There’s something cracked in Todd Rittmann, former guitarist of twinkly noisepunks U.S. Maple, and it’s not immediately obvious what. On Chills in Glass it’s something abstract, darting between grunts and rumbles. It trickles through the music, a kind of Brainiac shock’n’roll, as joyous as it is jarring. And whatever it is, it situates Dead Rider in a pretty kind of limbo, the sweet spot between TV on the Radio and latter day Scott Walker where anything can and does happen, yet even as you expect the unexpected there follow wilder and faster convulsions.
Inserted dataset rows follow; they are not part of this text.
-- ==== Sys2Proof/Machine/Perform.lean ====
section
/-! DEFINITION. The moments of memory accesses (spec 11): which unit may be performed (R244, R245, R253, R261, R267), what it does
(R242, R177 to R189, R253, R281), and how an access whose units are all done takes effect in its floe, or traps (R304). -/

namespace Sys2Proof.Machine
open Sys2Proof

/-! ### What units touch -/

/-- Whether a unit writes. -/
def Work.isWrite : Work → Bool
  | .load _ => false
  | .ldv _ => false
  | _ => true

/-- The lanes of units of an access; one of every lane stands for all of its lanes (R238). -/
def Acc.lanesIn (a : Acc) (us : List Work) : Mask :=
  let ls := us.flatMap fun u => u.touches.map (·.1)
  if ls.contains 64 then a.lanes else maskWhere fun l => ls.contains l

/-- Whether two touches share a lane, which 64 does with every lane, and a byte. -/
def touchMeet (x y : Nat × Nat × Nat) : Bool :=
  (x.1 == y.1 || x.1 == 64 || y.1 == 64) && decide (x.2.1 < y.2.1 + y.2.2) && decide (y.2.1 < x.2.1 + x.2.2)

/-- Whether two units of a lane share a byte. -/
def Work.meets (u v : Work) : Bool := u.touches.any fun x => v.touches.any fun y => touchMeet x y

/-- Whether a load takes a lane's own pending store as it stands (R242): both plain, and of one lane
(DESIGN CHOICE, log 19). -/
def Work.forwards (a b : Acc) : Work → Work → Bool
  | .load xs, .store ys =>
    !a.mmio && !b.mmio &&
      xs.all fun x => x.lane != 64 && ys.all fun y => y.src.lane != 64 && !y.also.contains x.lane
  | _, _ => false

/-! ### Preserved order (R244, R245) -/

/-- Whether the later accesses of a lane wait for one of an order, and whether one of an order waits for the earlier ones
(R176, R244). -/
def ordersLater (o : Ord3) (reads : Bool) : Bool := o == .sc || (o != .rlx && reads)
def ordersEarlier (o : Ord3) (writes : Bool) : Bool := o == .sc || (o != .rlx && writes)

/-- The same of accesses. -/
def Acc.first (b : Acc) : Bool := ordersLater b.order b.reads
def Acc.last (a : Acc) : Bool := ordersEarlier a.order a.writes

/-- The scopes, by their codes, in which a unit of a follows an earlier access b of common lanes m by the orders of the two and
the fences between them (R244, R245); MMIO keeps each lane's order at every agent (R253; DEDUCED, log 5). -/
def State.orders (s : State) (a b : Acc) (m : Mask) : List Nat :=
  let fence (f : FenceRec) : Bool :=
    f.floe == a.floe && f.seq == a.seq && decide (b.number < f.number) && decide (f.number < a.number) && f.lanes &&& m != 0 &&
      (f.sc || b.reads || a.writes)
  if m = 0 then []
  else
    (if b.first then [scopeCode b.scope] else []) ++ (if a.last then [scopeCode a.scope] else []) ++
      (s.fences.filter fence).map (fun f => scopeCode f.scope) ++ if a.mmio && b.mmio then [5] else []

/-- The scope that every agent stands in (R17). -/
def wideScope : Nat := 5

/-- How a unit of a follows an earlier access b of its floe, by the widest scope in which it does (R244, R246): where they share
bytes, for every agent; none where they may be performed in either order (DEDUCED, log 5; DESIGN CHOICE, log 19). -/
def State.tie (s : State) (a b : Acc) (u : Work) : Option Nat :=
  let shared := b.todo.any fun v => u.meets v && !(Work.forwards a b u v && !s.hub.versioned (v.bytes.headD 0))
  if shared then some wideScope
  else
    match s.orders a b (a.lanesIn [u] &&& b.lanesIn b.todo) with
    | [] => none
    | n :: ns => some (ns.foldl max n)

/-- The earlier accesses of its floe that a unit follows, each with the scope (DEDUCED, log 5). -/
def State.ties (s : State) (a : Acc) (u : Work) : List (Nat × Nat) :=
  s.pend.filterMap fun e =>
    if e.2.floe == a.floe && e.2.seq == a.seq && decide (e.1 < a.number) then (s.tie a e.2 u).map fun n => (e.1, n) else none

/-- Whether a unit may be performed ahead of an earlier access that it follows in a narrow scope only (R246): agents inside the
scope will not meet its lines before that is performed, so none that issued before that, and no write that has arrived, does
(DEDUCED, log 5). -/
def State.mayBeEarly (s : State) (a : Acc) (u : Work) (tie : Nat × Nat) : Bool :=
  decide (tie.2 < wideScope) &&
    (!s.claims.any fun y => decide (y.id < tie.1) && y.lines.any u.lines.contains) &&
    u.lines.all fun ln => (s.queueAt ln).all fun w => match w with
      | .unit id _ => id == a.number
      | _ => false

/-- Whether an earlier access of its run may still trap: until then an access writes nothing (R304). -/
def State.unsure (s : State) (a : Acc) : Bool :=
  s.pend.any fun e => e.2.floe == a.floe && e.2.seq == a.seq && e.2.run == a.run && decide (e.1 < a.number) && e.2.snap.isSome

/-- Whether a unit must wait: for earlier accesses of its floe by the preserved order (R244 to R246) or by their checks (R304), or
at its lines (R267; DESIGN CHOICE, log 19). -/
def State.held (s : State) (a : Acc) (u : Work) : Bool :=
  (u.isWrite && s.unsure a) || (s.ties a u).any (fun t => !s.mayBeEarly a u t) || s.lineHeld a.number a.born (.core (coreOf a.floe)) u.isWrite u.lines

/-- Records that a unit is performed ahead of the earlier accesses that it follows; records of accesses that are performed go
(DEDUCED, log 5). -/
def State.noteEarly (s : State) (a : Acc) (u : Work) : State :=
  let new : List Early := (s.ties a u).map fun t => ⟨coreOf a.floe, t.2, t.1, u.isWrite, u.lines⟩
  if new.isEmpty && s.early.isEmpty then s
  else { s with early := (s.early ++ new).filter fun e => (s.pend.find? e.before).isSome }

/-! ### What a load sees (R242) -/

/-- The bytes that a lane's own pending plain stores hold for addresses of a span, oldest store first. -/
def State.ownBytes (s : State) (a : Acc) (x : Span) : List (Nat × Byte × Bound) :=
  if x.lane = 64 ∨ a.mmio then [] else
  s.pend.flatMap fun e =>
    let b := e.2
    if b.floe == a.floe && b.seq == a.seq && decide (b.number < a.number) && !b.mmio then
      b.todo.flatMap fun v => match v with
        | .store ys => (ys.filter fun y => y.src.lane == x.lane).flatMap fun y =>
            y.bytes.filter fun w => decide (x.pa ≤ w.1) && decide (w.1 < x.pa + x.n) && !s.hub.versioned w.1
        | _ => []
    else []

/-- The tagged bytes that a unit stores, with their bounds (R87). -/
def Work.tagged : Work → List (Nat × Bound)
  | .store ys => (ys.filter (·.src.tagged)).flatMap fun y => y.bytes.map fun e => (e.1, e.2.2)
  | _ => []

/-- Whether a unit stores bytes of a lane in a span. -/
def Work.feeds (x : Span) : Work → Bool
  | .store ys => ys.any fun y => y.src.lane == x.lane && y.bytes.any fun w => decide (x.pa ≤ w.1) && decide (w.1 < x.pa + x.n)
  | _ => false

/-- The bound tags as they will stand once the pending stores that a load of a span takes bytes from are performed, each unit
whole and in turn (R87, R242; DESIGN CHOICE, log 19). -/
def State.tagsAfter (s : State) (a : Acc) (x : Span) : State :=
  let mine := List.filter (fun e => e.2.floe == a.floe && e.2.seq == a.seq && decide (e.1 < a.number) && !e.2.mmio) s.pend
  mine.foldl (fun s e =>
    (e.2.todo.foldl (fun (t : State × List (Nat × Bound)) u =>
      if u.feeds x then (t.1.mergeTags u.tagged t.2, t.2 ++ u.tagged) else t) (s, e.2.wrote)).1) s

/-- The bytes of plain memory that a load of a span returns: those that the lane's own pending stores hold, with the bounds that
these leave, and the others as they stand (R242; DESIGN CHOICE, log 19). -/
def State.viewOf (s : State) (a : Acc) (x : Span) : List (Byte × Bound) :=
  let w := s.ownBytes a x
  let now := s.physLoad x.pa x.n x.tagged
  if w.isEmpty then now
  else
    let t := s.tagsAfter a x
    now.zipIdx.map fun e =>
      match (w.filter fun y => y.1 == x.pa + e.2).getLast? with
      | some y => (y.2.1, if x.tagged then t.byteBound y.1 else 0)
      | none => e.1

/-- What a load of a span returns, none where its line reads as poison (R177, R253, R354). -/
def State.loadSpan (s : State) (a : Acc) (x : Span) : Option (List (Byte × Bound)) :=
  if kindOf x.pa = 3 then some ((s.mmioBytes x.pa x.n).map fun b => (b, 0))
  else if (if x.level == .near || x.level == .mid then s.poisonedAt (dieOf (coreOf a.floe)) x.pa else s.poisoned x.pa) then none
  else some (s.viewOf a x)

/-! ### Performing units -/

/-- The line of a virtual address. -/
def lineVa (va : Word) : Word := va &&& ~~~(0x7F : Word)

/-- An access of a floe has dropped a bound: the floe's BSTICKY has LOST, also where the access, of which lanes are performed
(R252), or a later one would restore the floe (R85, R88, R304). -/
def State.loseBound (s : State) (a : Acc) : State :=
  s.lateSys a.floe a.seq a.number (some a.run) fun y => { y with bsticky := y.bsticky ||| stickyLOST }

/-- A lane of an atomic at its moment (R184, R88, R374): what it returns, none for poison, and the state it leaves. -/
def State.atomicLane (s : State) (a : Acc) (f : AFun) (ty : ATy) (dnan : Bool) (x : AtLane) :
    State × Option (List (Byte × Bound)) :=
  let n := atBytes ty
  let s := s.noteUnclaimed x.pa
  if s.poisoned x.pa then (s, none)
  else
    let bs := s.physLoad x.pa n x.tagged
    let old := leNat (bs.map (·.1))
    let oldB := if x.tagged then s.tagBound x.pa n else 0
    match atomApply f ty dnan old oldB x.x x.y x.xb x.yb with
    | none => (s, some bs)
    | some (v, b) =>
      let core := coreOf a.floe
      let s := s.physStore core core .far x.tagged ((natLe n v).zipIdx.map fun e => (x.pa + e.2, e.1, b))
      let lost := a.sticky && !x.tagged && b != 0
      (if lost then s.loseBound a else s, some bs)

/-- The group that LDV and RECON write: value, count with the generation, epoch (R186, R188). -/
def groupBytes (v : Word) (count gen epoch : Nat) : List (Byte × Bound) :=
  (natLe 8 v.toNat ++ natLe 4 (count + 256 * gen) ++ natLe 4 epoch).map fun b => (b, 0)

/-- The stores of an STV at one line, in lane order (R187). -/
def stvStores (core : Nat) (ls : List CellLane) : List CellStore :=
  ls.map fun l => ⟨l.pa / 8 % 16, (natLe 8 l.value.toNat).zipIdx.map fun e => (e.2, e.1), core, l.gen.toNat, l.epoch.toNat⟩

/-- The cell stores of a unit, each with the address of its line and its cell's virtual address. -/
def Work.cellStores (h : Hub) (core : Nat) : Work → List (Nat × CellStore × Word)
  | .store ys =>
    ys.flatMap fun y =>
      let w := y.bytes.filter fun e => h.versioned e.1
      ((w.map fun e => e.1 / 8).eraseDups).map fun c =>
        (8 * c / 128 * 128,
          ⟨c % 16, (w.filter fun e => e.1 / 8 == c).map fun e => (e.1 % 8, e.2.1), core, 0, 0⟩,
          (y.src.va + BitVec.ofNat 64 (8 * c) - BitVec.ofNat 64 y.src.pa) &&& ~~~(7 : Word))
  | .stv ls => (stvStores core ls).zip ls |>.map fun e => (e.2.pa / 128 * 128, e.1, e.2.va)
  | _ => []

/-- The cell stores of a unit, lane by lane, as one event of each line (R189, R277, R281). -/
def State.storeCells (s : State) (core : Nat) (u : Work) : State :=
  let xs := (u.cellStores s.hub core).filter fun e => !s.discards e.1
  ((xs.map (·.1)).eraseDups).foldl (fun s ln => s.mstore ln ((xs.filter fun e => e.1 == ln).map (·.2.1))) s

/-- One RECON at a line, lane by lane (R188). -/
def State.reconLanes (s : State) (core : Nat) (op : ReconOp) (dnan : Bool) (ls : List CellLane) :
    State × List (Nat × List (Byte × Bound)) :=
  match ls with
  | [] => (s, [])
  | l :: _ =>
    let m0 := readMLine s l.pa
    let r := ls.foldl (fun (acc : MLine × List (Nat × List (Byte × Bound))) x =>
      let (m, v) := acc.1.recon op dnan (x.pa / 8 % 16) core
      (m, acc.2 ++ [(x.lane, groupBytes v 1 m.gen m.epoch)])) (m0, [])
    (s.putMLine l.pa r.1, r.2)

/-- Performs one unit (R239): the state, what it returns by lane and offset, and the lanes that met poison with their line's
address. -/
def State.perform (s : State) (a : Acc) : Work → State × List (Nat × Nat × List (Byte × Bound)) × List (Nat × Word)
  | .load xs =>
    let core := coreOf a.floe
    let got := xs.map fun x => (x, s.loadSpan a x)
    let s := xs.foldl (fun s x => (s.noteUnclaimed x.pa).cacheLoads core x.level [x.pa]) s
    (s, got.filterMap (fun e => e.2.map fun bs => (e.1.lane, e.1.k, bs)),
      got.filterMap fun e => if e.2.isNone then some (e.1.lane, lineVa e.1.va) else none)
  | .store ys =>
    let core := coreOf a.floe
    match ys with
    | [] => (s, [], [])
    | y :: _ =>
      if kindOf y.src.pa = 3 then
        (ys.foldl (fun s z => if z.bytes.isEmpty then s else s.mmioStore z.src.pa (z.bytes.map (·.2.1))) s, [], [])
      else if s.hub.versioned y.src.pa then ((s.storeCells core (.store ys)).wroteAt core .far ((ys.flatMap (·.bytes)).map (·.1)), [], [])
      else (s.physStore core core y.src.level y.src.tagged (ys.flatMap (·.bytes)) a.wrote, [], [])
  | .atomic f ty dnan ls =>
    ls.foldl (fun (acc : State × List (Nat × Nat × List (Byte × Bound)) × List (Nat × Word)) x =>
      match acc.1.atomicLane a f ty dnan x with
      | (s, some bs) => (s, acc.2.1 ++ [(x.lane, 0, bs)], acc.2.2)
      | (s, none) => (s, acc.2.1, acc.2.2 ++ [(x.lane, lineVa x.va)])) (s, [], [])
  | .ldv l =>
    if s.badLine l.pa then (s, [], [(l.lane, lineVa l.va)])
    else
      let (v, c, g, e) := s.mread l.pa l.index.toNat
      (s, [(l.lane, 0, groupBytes v c g e)], [])
  | .stv ls =>
    match ls with
    | [] => (s, [], [])
    | l :: _ => ((s.mstore l.pa (stvStores (coreOf a.floe) ls)).wroteAt (coreOf a.floe) .far [l.pa], [], [])
  | .recon op dnan ls =>
    match ls with
    | [] => (s, [], [])
    | l :: _ =>
      if s.badLine l.pa then (s, [], ls.map fun x => (x.lane, lineVa x.va))
      else
        let (s, got) := s.reconLanes (coreOf a.floe) op dnan ls
        (s.wroteAt (coreOf a.floe) .far [l.pa], got.map fun e => (e.1, 0, e.2), [])

/-! ### Overflow of sibling limits (R281) -/

/-- With FOLD = 0, the first cell store of an access that may trap that would exceed a limit: the cell's address and the limit
code (R281; DESIGN CHOICE, log 19). -/
def State.overflow (s : State) (a : Acc) : Option (Word × Nat) :=
  if s.hub.fold || a.snap.isNone then none
  else
    let xs := a.todo.flatMap (Work.cellStores s.hub (coreOf a.floe))
    let lines := (xs.map (·.1)).eraseDups
    lines.findSome? fun ln =>
      let mine := xs.filter fun e => e.1 == ln
      match (readMLine s ln).firstOver (reconOf s.hub.defop) (mine.map (·.2.1)) with
      | some (c, k) => (mine.find? fun e => e.2.1 == c).map fun e => (e.2.2, k)
      | none => none

/-! ### Taking effect in the floe (R28, R304) -/

/-- The bytes that a lane has loaded, from offset 0. -/
def Acc.datum (a : Acc) (lane : Nat) : List (Byte × Bound) :=
  let t := (a.got.filter fun e => e.1 == lane).foldl (fun (t : Tbl (Byte × Bound)) e =>
    e.2.2.zipIdx.foldl (fun t b => Tbl.put t (e.2.1 + b.2) b.1) t) []
  let n := t.foldl (fun m e => max m (e.1 + 1)) 0
  (List.range n).map fun k => t.getD k (0, 0)

/-- The registers that a completed access writes. -/
def Acc.deliver (a : Acc) (f : Floe) (r : Run) : Floe × Run :=
  match a.dest with
  | .vec sz d =>
    let m := maskWhere fun l => a.got.any fun e => e.1 == l
    putLoad (f, r) a.number sz d m a.datum
  | .uni sz d => writeS f r a.number d.toNat (uniWord sz (a.datum 64))
  | .frload => loadRec f r a.number ((a.datum 64).map (·.1))
  | _ => (f, r)

/-- The same for a floe whose run is still the access's. -/
def Acc.deliverTo (a : Acc) (f : Floe) : Floe :=
  match f.run with
  | some r =>
    let (f, r) := a.deliver f r
    { f with run := some r }
  | none => f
But what is it, the horror that terrorises Chills on Glass, this scatterbrained art-funk LP whose twists and convulsions become, even weeks in, not just unexpected but unexpectable? We know that whatever it is is there by design - Rittmann takes exceptional care to sound careless - and that it’s not a note or a lyric or beat (though needless to say each note, lyric and beat is, in its way, quite adequately fucked up) but rather a sense: a feeling of cosmic displacement. And that whatever it is, this subatomic uneasiness, its shadow lurks in the music - the gastric jazz, damaged blues, slick riffs upset by hobbled rhythms - but that ultimately the underlying weirdness isn’t present in the song so much as exhumed from you, the listener.
Do you follow? What it is, is that something plagues the Chicago quartet’s third LP, something that isn’t a disjointed rhythm or ugly grunt but a warning cry straight from the spirit. It churns in the cement-mixer of Rittmann’s voice, a mournful growl which, thanks to an urgent wailing quality à la one Tunde Adebimpe, sometimes conveys a kind of tortured flamboyance which you can’t help but love. For indeed those same vocals, often gruesomely double-tracked, are so curled-in and self-involved as to erase from the music any tenor of parody or even surrealism. Instead, it seems fair to deduce that the world Chills on Glass actually witnesses is a realistic one, albeit seen through the lens of alienation.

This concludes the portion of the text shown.